# Hello!!



## Tobeknown (Mar 24, 2020)

I'm new, 47, my alias is Tia. I'm in my 2nd marriage of only 1 year. Feeling very lonely which I'm shocked by... My H is only a week sober. He was an alcoholic most of his life and was 4 years sober before we dated. One drink at a wedding event led to an on/off the wagon event for the past year. Pretty saddened by that. He's in AA again and has a sponsor, so that's positive.

But I feel like we just don't talk anymore. When he drank he was super chatty. We laughed and talked but now, it's like he's all withdrawn and I'm very social. 

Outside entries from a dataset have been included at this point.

-- ==== Sys2Proof/Machine/Types.lean ====
section
/-! DEFINITION. The values the K36 holds, as plain data: one value per port, port sets, keys, partition records and
tables (R17 to R20), the sectors of the array and the two sectors of a table image (R2, R22). -/

namespace Sys2Proof.Machine

/-- One value for each of the three ports. -/
structure PerPort (α : Type) where
  a : α
  b : α
  c : α
deriving DecidableEq, Repr

/-- The value of one port. -/
def PerPort.get {α : Type} (x : PerPort α) : Port → α
  | .a => x.a
  | .b => x.b
  | .c => x.c

/-- Replaces the value of one port. -/
def PerPort.set {α : Type} (x : PerPort α) (p : Port) (v : α) : PerPort α :=
  match p with
  | .a => { x with a := v }
  | .b => { x with b := v }
  | .c => { x with c := v }

/-- The same function at every port, told which port it is at. -/
def PerPort.mapPorts {α β : Type} (x : PerPort α) (f : Port → α → β) : PerPort β :=
  { a := f .a x.a, b := f .b x.b, c := f .c x.c }

/-- A port set is any subset of A, B and C (00_scope.md section 8): for each port, whether it is in the set. -/
abbrev PortSet := PerPort Bool

/-- The empty port set. -/
def PortSet.empty : PortSet := { a := false, b := false, c := false }

/-- The set that holds one port. -/
def PortSet.single (p : Port) : PortSet := PortSet.empty.set p true

/-- A partition index, 0 to 7 (R17). -/
abbrev Index := Fin 8

/-- One value for each of the eight partition indices. -/
abbrev PerIndex (α : Type) := Vector α 8

/-- A partition set, bit i for index i (R178). -/
abbrev IndexSet := BitVec 8

/-- A key is 16 bytes (00_scope.md section 2). -/
abbrev Key := Vector Byte 16

/-- The value of all zero bytes, which STAGE KEY and SET RECOVERY read as absent (R153, R142). -/
def Key.zero : Key := Vector.replicate 16 0

/-- The key_mode of a keyed partition (R141). -/
inductive KeyMode where
  | standard
  | strict
deriving DecidableEq, Repr

/-- Which key a given key is compared with (R133, R146). -/
inductive Which where
  | partition
  | recovery
deriving DecidableEq, Repr

/-- A key and its key_mode: the two are present together (R19). -/
structure KeyLock where
  key : Key
  mode : KeyMode
deriving DecidableEq, Repr

/-- The fields of a defined partition record (R19). -/
structure Partition where
  /-- 2 to 1023. -/
  firstBlock : Nat
  /-- 1 to 1022. -/
  blockCount : Nat
  /-- A, B, C, or absent for NONE. -/
  writer : Option Port
  readers : PortSet
  /-- The key with its key_mode, absent when the partition is unkeyed. -/
  lock : Option KeyLock
deriving DecidableEq, Repr

/-- A partition record: absent when its defined field is "no" (R19). -/
abbrev Record := Option Partition

/-- A partition table: the two header fields and the eight records (R17, R18). -/
structure Table where
  generation : Word32
  recovery : Option Key
  records : PerIndex Record
deriving DecidableEq, Repr

/-- The empty table (R36): all eight records undefined, generation 0, no recovery key. -/
def Table.empty : Table := { generation := 0, recovery := none, records := Vector.replicate 8 none }

/-- The header sector of a table image, by its fields (R22). The spec gives no byte layout and no width for the
mark and the check value. -/
structure HeaderSector where
  mark : Nat
  generation : Word32
  recovery : Option Key
  check : Nat
deriving DecidableEq, Repr

/-- The records sector of a table image, by its fields (R22). -/
structure RecordsSector where
  generation : Word32
  records : PerIndex Record
  check : Nat
deriving DecidableEq, Repr

/-- What a sector program places in a sector: 512 bytes of a WRITE, or one of the two sectors of a table image. -/
inductive Content where
  | bytes (data : List Byte)
  | header (h : HeaderSector)
  | records (r : RecordsSector)
deriving DecidableEq, Repr

/-- A sector that is not BLANK (R2): a WRITTEN one holds the content programmed into it and the internal check value
made when it was programmed. -/
inductive Sector where
  | written (c : Content) (check : Nat)
  | damaged
deriving DecidableEq, Repr

/-- The sector array: the sectors that are not BLANK, by absolute sector number (R1). A sector that is not listed
is BLANK. The form is canonical: `Memory.wf`. -/
abbrev Memory := List (Nat × Sector)

/-- The report of a sector read (R4). -/
inductive ReadReport where
  | data (c : Content)
  | blank
  | unreadable
deriving DecidableEq, Repr

/-- The report of a sector program (R5). -/
inductive ProgramReport where
  | written
  | programFailure
  | notBlank
deriving DecidableEq, Repr

end Sys2Proof.Machine
end

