-- ==== Sys2Proof/Machine/Step.lean ====
section
/-! DEFINITION. One step: the command at the front of the queue runs; with no command waiting, a due expiry takes
place or 10 ms pass (log 5). -/

namespace Sys2Proof.Machine

/-- The step. -/
def step (s : State) : Host.Outcome State Fault Refusal :=
  match s.pending with
  | [] => .next s.idle
  | i :: rest => exec i { s with pending := rest }

/-- The state with the command that a table word spells at the front of its queue; the rows of the table give no bits,
so no word spells one. -/
def State.withFetchWord (s : State) (nbits w : Nat) : State :=
  match decodeTableWord nbits w with
  | none => s
  | some i => { s with pending := i :: s.pending }

end Sys2Proof.Machine
end

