/-- What is in flight agrees with the part state (R73): a read of the load only while LOADING, a segment only while the
part and the array are READY and the standby timer is stopped; nothing while RESET is asserted or there is no supply, and then the part is LOADING. -/
def State.flightLaw (s : State) : Bool :=
  match s.inFlight with
  | none => decide (s.part = .loading) || (s.powered && !s.resetLine)
  | some (.load _) => decide (s.part = .loading) && s.powered && !s.resetLine
  | some (.segment _) =>
    decide (s.part = .ready) && decide (s.power = .ready) && s.powered && !s.resetLine && s.standbyTimer.isNone

/-! ### The owner of the segment in flight and the table state -/

/-- The command of a port's ACTIVE entry. -/
def PortUnit.activeCommand (u : PortUnit) : Option QueuedCommand := u.activeEntry.map fun x => x.1.cmd

/-- The progress is of the command's own kind (R61). -/
def QueuedCommand.keeps : QueuedCommand → Progress → Bool
  | .read _ _ _, .read _ => true
  | .check _ _ _, .check _ => true
  | .write _ _ _, .write _ => true
  | .blank _ _ _, .blank _ => true
  | .wipe _ _ _, .wipe _ => true
  | .commit, .job _ => true
  | .setKey _ _ _, .job _ => true
  | .clearKey _ _, .job _ => true
  | .setRecovery _ _, .job _ => true
  | _, _ => false

/-- The work is a table segment's. -/
def Work.ofTable : Work → Bool
  | .tableBlank _ => true
  | .tableHeader _ => true
  | .tableRecords _ => true
  | .readSector _ => false
  | .programSector _ _ => false
  | .blankBlock _ => false

/-- The array work that a segment of the command can be (R68). -/
def QueuedCommand.does : QueuedCommand → Work → Bool
  | .read _ _ _, .readSector _ => true
  | .check _ _ _, .readSector _ => true
  | .write _ _ _, .programSector _ _ => true
  | .blank _ _ _, .blankBlock _ => true
  | .wipe _ _ _, w => w.ofTable || (match w with | .blankBlock _ => true | _ => false)
  | .commit, w => w.ofTable
  | .setKey _ _ _, w => w.ofTable
  | .clearKey _ _, w => w.ofTable
  | .setRecovery _ _, w => w.ofTable
  | _, _ => false

/-- A port's ACTIVE entry keeps its own kind of progress, and is abort pending only while a segment of it is in flight
(R61, R77). -/
def State.activeLaw (s : State) (p : Port) : Bool :=
  match (s.port p).activeEntry with
  | none => true
  | some (e, a) => e.cmd.keeps a.progress && (!a.abortPending || s.ownSegment p)

/-- The segment in flight is its port's ACTIVE entry's, unless that entry was removed by a port reset, and does that
command's work (R68, R71, R73). -/
def State.segmentLaw (s : State) : Bool :=
  match s.inFlight with
  | some (.segment g) =>
    g.cmd.does g.work && (g.removed || decide ((s.port g.port).activeCommand = some g.cmd))
  | some (.load _) => true
  | none => true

I don't know how to deal with this sudden change in who he is.... Maybe this is the new him? If so, it's going to be a lonely ride 😞 I guess I joined to feel some sense of community and to not feel so alone.


----------



## Tilted 1 (Jul 23, 2019)

Use al anon, it will be a great help. And I'm truly sorry for you new challenges. Advice don't believe his word but his actions. Have you told him you miss him and his connection with you?


----------



## Spicy (Jun 18, 2016)

Welcome to TAM Tia. I don’t have experience with your situation, but I wanted to mention we do have a dedicated forum on Relationships and Addictions that you might find some helpful threads in also. You find it under “Forums” and then “Focused Topics”. 

I hope your situation improves. I would be sad like you are, to face this at the hunnymoon stage of your marriage.


----------



## Tobeknown (Mar 24, 2020)

Thanks for the info from you both! I'm in a support group for wives of AH. I'll check out other forums too. Just venting and being heard here feels nice for once. Thanks!!


----------